In 2025, entrepreneurs will launch an avalanche of applications based on artificial intelligence. Finally, generative AI will live up to the hype with a new generation of affordable applications for consumers and businesses. This is not the current consensus opinion. OpenAI, Google and xAI are locked in an arms race to train the most powerful large language model (LLM) for artificial general intelligence, known as AGI, and their gladiatorial battle dominates the mindshare and revenue of the nascent ecosystem. Gene AI. .
For example, Elon Musk raised $6 billion to launch newcomer xAI and purchased 100,000 Nvidia H100 GPUs, the expensive chips used to process AI, costing more than $3 billion to train his model, Grok. At those prices, only technology tycoons can afford to build these giant LLMs.
The incredible spending by companies like OpenAI, Google, and xAI has created an unbalanced ecosystem that is bottom-heavy and top-light. LLMs trained by these huge GPU farms are also typically very expensive for inference, the process of inputting a message and generating a response from large language models that is built into every application that uses AI. It’s like everyone has 5G smartphones, but data usage is too expensive for anyone to watch a TikTok video or browse social media. As a result, excellent LLMs with high inference costs have made the proliferation of killer applications unaffordable.
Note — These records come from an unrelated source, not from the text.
/-- One step of a TMV's hot part: a batch of 64 jet rows; after the last the operation leaves the sequencer (R203). -/
def tmvStep (s : State) (c : Nat) (x : CascadeOp) : State :=
  let k := s.core c
  let gone := s.setCore c { k with cascade := k.cascade.drop 1 }
  let t := s.tier x.ctx x.job.1
  match t.flight.find? (fun j => j.id == x.job.2) with
  | none => gone
  | some j =>
    let j := j.nextBatch s t.entry t.block
    setJob (if j.hotDone then gone else s) x.ctx x.job.1 j

/-- CASCADE_STEP (R17, R203, R460): the operation at the head of a core's sequencer makes one step. The step's operand: the
core. -/
def execCascadeStep (s : State) : Host.Outcome State Fault Refusal :=
  let c := s.pick.a
  let cl := s.clu (coreCluster c)
  match (s.core c).cascade with
  | [] => .next s
  | x :: _ =>
    if cl.leaving == some x.ctx || cl.stuck || joinOwed s c x then .next s
    else if x.kind == .tmv then .next (tmvStep s c x)
    else .next (matrixStep s c x)

/-! Basin packets (R195, R196). -/

/-- Whether the command of a piece has stopped, so that the piece is not performed (R196). -/
def pieceStopped (s : State) (p : Packet) : Bool :=
  match p.back with
  | .cmd c id _ => ((findCmd s c id).bind (fun j => (s.core c).eng[j]?)).any (·.stopped)
  | .tmv .. => false

/-- PKT_NMC (R195): a basin performs its next piece, unless the packet is refused or its command has stopped. The step's
operand: the packet. -/
def execPktNmc (s : State) : Host.Outcome State Fault Refusal :=
  let i := s.pick.a
  match s.pkts[i]? with
  | none => .next s
  | some p =>
    if p.kind != .nmc || !pktMay s i p then .next s
    else match p.work, p.back with
      | some (.bas fn k0 k1 first count ins outs), _ =>
        if pieceStopped s p then .next (replyPacket s i { p with index := some first } stOk [])
        else match pktRefusal s p with
          | some st => .next (replyPacket s i { p with index := some first, words := [if st = stUc then BitVec.ofNat 32 count else 0, 0] } st [])
          | none =>
            let (s, x) := basPiece s fn k0 k1 first count ins outs
            .next (replyPacket s i { p with index := x.first, words := [BitVec.ofNat 32 x.bad, BitVec.ofNat 32 x.stat] }
              (if x.bad != 0 then stUc else if x.ce then stCe else stOk) [])
      | some (.tmv rows), .tmv ctx tid id =>
        let t := s.tier ctx tid
        match t.flight.find? (fun j => j.id == id) with
        | none => .next (replyPacket s i p stOk [])
        | some j =>
          let empty := zeroPart j.vectors (windowCols t.entry j.n0)
          let lead := match rows with
            | (k, q :: _) :: _ => some (k, q.va)
            | _ => none
          match pktRefusal s p with
          | some st => .next (setJob (replyPacket s i p st []) ctx tid { j with
              parts := j.parts.set p.stack { empty with bad := if st = stUc then lead else none }
              refused := if st = stUc then j.refused else j.refused.or (some ((lead.map (·.2)).getD 0)) })
          | none =>
            let (s, part) := poolPart s j t.entry rows
            .next (replyPacket (setJob s ctx tid { j with parts := j.parts.set p.stack part }) i p
              (if part.bad.isSome then stUc else stOk) [])
      | _, _ => .next (replyPacket s i p stFault [])
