/-- Whether a master code is one of the listed ones (R537). -/
def isMaster (m : Nat) : Bool := m ≤ 1 || (0x20 ≤ m && m ≤ 0x3F)

/-- The mailbox of a master (R536). -/
def boxOf (m : Nat) : Nat := if m = 0 then 0 else if m = 1 then 1 else 2

/-- A command of MGCMD from a master (R535, R537). -/
def mgCommand (s : State) (m : Nat) (w : BitVec 64) : State :=
  let d := s.dev
  let arg := (w.extractLsb' 32 32).toNat
  let cmd := (w.extractLsb' 0 8).toNat
  let early := d.state == .off || d.state == .rom || d.state == .verifying
  if w.extractLsb' 8 24 != 0 || cmd = 0 || cmd > 5 || (cmd != 3 && arg != 0) || (cmd == 3 && !isMaster arg) ||
      (cmd == 1 && m != 0) then setResult s resBadCmd
  else match cmd with
    | 1 => if d.state == .rom then { s with dev := { d with state := .verifying, result := resOk } } else setResult s resBadState
    | 2 =>
      if early then setResult s resBadState
      else if d.holder = 0xFF then { s with dev := { d with holder := m, result := resOk } }
      else setResult s resNotCrown
    | 3 =>
      if d.holder = m then { s with dev := { d with pend := arg, pendTick := s.tick, result := resOk } }
      else setResult s resNotCrown
    | 4 =>
      if d.pend = m then { s with dev := { d with holder := m, pend := 0xFF, result := resOk } }
      else setResult s resNotCrown
    | _ =>
      if d.holder = m then { s with dev := { d with holder := 0xFF, pend := 0xFF, result := resOk } }
      else setResult s resNotCrown

/-- A handover that has been pending for 2^30 ticks lapses (R535). -/
def lapse (s : State) : State :=
  if s.dev.pend = 0xFF || s.tick < s.dev.pendTick + 2 ^ 30 then s
  else { s with dev := { s.dev with pend := 0xFF, result := resTimeout } }

/-- Whether the arbiter has already taken a command of a higher master in this tick, which a master's command would have gone
before (R535). -/
def crownPast (s : State) (m : Nat) : Bool :=
  match s.dev.crownAt with
  | some (t, m') => t == s.tick && m < m'
  | none => false

/-- The crown arbiter takes a command of MGCMD (R535), after a lapse that is due. -/
def crownTakes (s : State) (m : Nat) (w : BitVec 64) : State :=
  let s := lapse s
  mgCommand { s with dev := { s.dev with crownAt := some (s.tick, m) } } m w

/-- DEVNO written by a master (R538). -/
def writeDevno (s : State) (m : Nat) (w : Word) : State :=
  if s.dev.holder != m then setResult s resNotCrown
  else if (List.range 24).any (fun i => (s.link i).state != .down) then setResult s resBadState
  else { s with dev := { s.dev with devno := w &&& 0x8000001F, result := resOk } }

/-- A box of requests. -/
def State.box (s : State) (i : Nat) : Mailbox := s.dev.boxes.get {} i
def State.setBox (s : State) (i : Nat) (x : Mailbox) : State := { s with dev := { s.dev with boxes := s.dev.boxes.set i x } }

/-- The CODE values (R539). -/
def codeOk : Nat := 0
def codeNotCrown : Nat := 1
def codeBadOp : Nat := 2
def codeBadArg : Nat := 3
def codeExhausted : Nat := 4
def codeNoIdentity : Nat := 5
def codeNotReady : Nat := 6

/-- Whether the device can serve mailbox requests: DSTATE is Training or above. -/
def boxesReady (s : State) : Bool := s.dev.state == .training || s.serving

/-- A request is served: its reply and status are written, and BUSY falls (R539). -/
def answer (s : State) (i code : Nat) (reply : List Byte) : State :=
  let x := s.box i
  s.setBox i { x with
    busy := false, seq := (x.cmd.extractLsb' 8 8).toNat, code := code, from_ := x.master
    rlen := if code = 0 then reply.length else 0, rpl := if code = 0 && !reply.isEmpty then reply else x.rpl }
This unbalanced ecosystem of ultra-rich tech moguls fighting each other has enriched Nvidia while forcing app developers into a vicious cycle: use a low-cost, low-performance model meant to disappoint users, or face exorbitant inference costs and risk losing money. spoiled.
In 2025, a new approach will emerge that can change all that. This will go back to what we have learned from previous technological revolutions, such as the Intel and Windows PC era or the Qualcomm and Android mobile era, where Moore’s Law improved PCs and applications, and the lower cost of bandwidth band improved mobile phones and applications. after year.
But what about the high cost of inference? A new law for AI inference is just around the corner. The cost of inference has fallen by a factor of 10 per year, driven by new AI algorithms, inference technologies, and better chips at lower prices.
As a point of reference, if a third-party developer used OpenAI’s best models to create AI searches, in May 2023 the cost would be approximately $10 per query, while Google’s non-AI search costs $0.01, a 1,000 times the difference. But in May 2024, the price of OpenAI’s top model dropped to about $1 per query. With this unprecedented price drop of 10 times a year, application developers will be able to use higher quality and lower cost models, leading to a proliferation of AI applications in the next two years.